I tend to use 'sentience' to separate animal-like things which can sense their environment from plant-like things which can't; and 'sapience' to separate human-like things which can think abstractly from critter-like things which can't. At the least, that's the approach that was in the back of my mind as I wrote the initial post. By these definitions, a paperclipper AI would have to be both sentient, in order to be sufficiently aware of its environment to create paperclips, and sapient, to think of ways to do so.
If I may ask, what quality are you describing with the word 'sentience'?
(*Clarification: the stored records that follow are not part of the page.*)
-- ==== Sys2Proof/Machine/State.lean ====
section
/-! DEFINITION. The machine's state as plain data: everything the chapters give the part, core by core and device-wide,
with the state right after reset. Sparse tables list (key, value) pairs with rising keys and hold no entry equal to
their default. -/

namespace Sys2Proof.Machine

/-- A sparse table: rising keys, no entry equal to the table's default value. -/
abbrev Table (α : Type) := List (Nat × α)

/-- Bytes by address in the same form, the default byte being zero. -/
abbrev Memory := List Host.Cell

/-! ### Names -/

/-- The four sequencers of a core, numbered 0 to 3 in this order (R27). -/
inductive SeqId where
  | c | l | x | s
deriving DecidableEq, Repr, Inhabited

/-- Scopes of R11 and R82. -/
inductive Scope where
  | core | cluster | die | device | system
deriving DecidableEq, Repr

/-- Where an address lies: virtual memory or the core's scratchpad (R253). -/
inductive Space where
  | virt | spad
deriving DecidableEq, Repr

/-- The result statuses of R184. -/
inductive Status where
  | ok | withdrawn | gone | none | faulted
deriving DecidableEq, Repr

/-- The causes of R362. -/
inductive Cause where
  | illegal | alignment | controlIntegrity | software | speculation | reclaim | translation | protection
  | scratchRange | illegalOperand | accConfig | bankGroup | exactRange | barrier | scheduleMiss | tokenDeadlock
  | freeList | link | dataError | fencedTarget | doubleTrap
deriving DecidableEq, Repr

/-- What a fault record says beyond its cause (R368): AKIND and ADDR, ITER, OPIDX, SLOT, INFO. -/
structure FaultAt where
  akind : Nat
  addr : Nat
  iter : Nat
  opidx : Nat
  slot : Nat
  info : Nat
deriving DecidableEq, Repr

/-- A cause with its place. -/
structure FaultInfo where
  cause : Cause
  loc : FaultAt
deriving DecidableEq, Repr

/-- No address, no operand. -/
def FaultAt.none : FaultAt := ⟨0, 0, 0, 3, 0, 0⟩

/-! ### A core's parts -/

/-- A 128-byte fetch line held by a sequencer (R76, R248). -/
structure FetchLine where
  addr : Nat
  bytes : List Byte
deriving DecidableEq, Repr

/-- A reported fault or reclaim trap awaiting delivery (R364): the ECAUSE value, its tick, log order, the FIFO it stopped. -/
structure PendingFault where
  ecause : Word
  tick : Nat
  order : Nat
  /-- FIFO port stopped until the handler's ERET (R365) -/
  stops : Option Nat
deriving DecidableEq, Repr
Probably the same thing people mean when they say "consciousness". At least, that's the common usage I've seen.
Thought experiment:
Through whatever accident of history underlies these philosophical dilemmas, you are faced with a choice between two, and only two, mutually exclusive options:
* Choose A, and all life and sapience in the solar system (and presumably the universe), save for a sapient paperclipping AI, dies.
* Choose B, and all life and sapience in the solar system, including the paperclipping AI, dies.
Phrased another way: does the existence of any intelligence at all, even a paperclipper, have even the smallest amount of utility above no intelligence at all?
If anyone responds positively, subsequent questions would be which would be preferred, a paperclipper or a single bacteria; a paperclipper or a self-sustaining population of trilobites and their supporting ecology; a paperclipper or a self-sustaining population of australopithecines; and so forth, until the equivalent value is determined.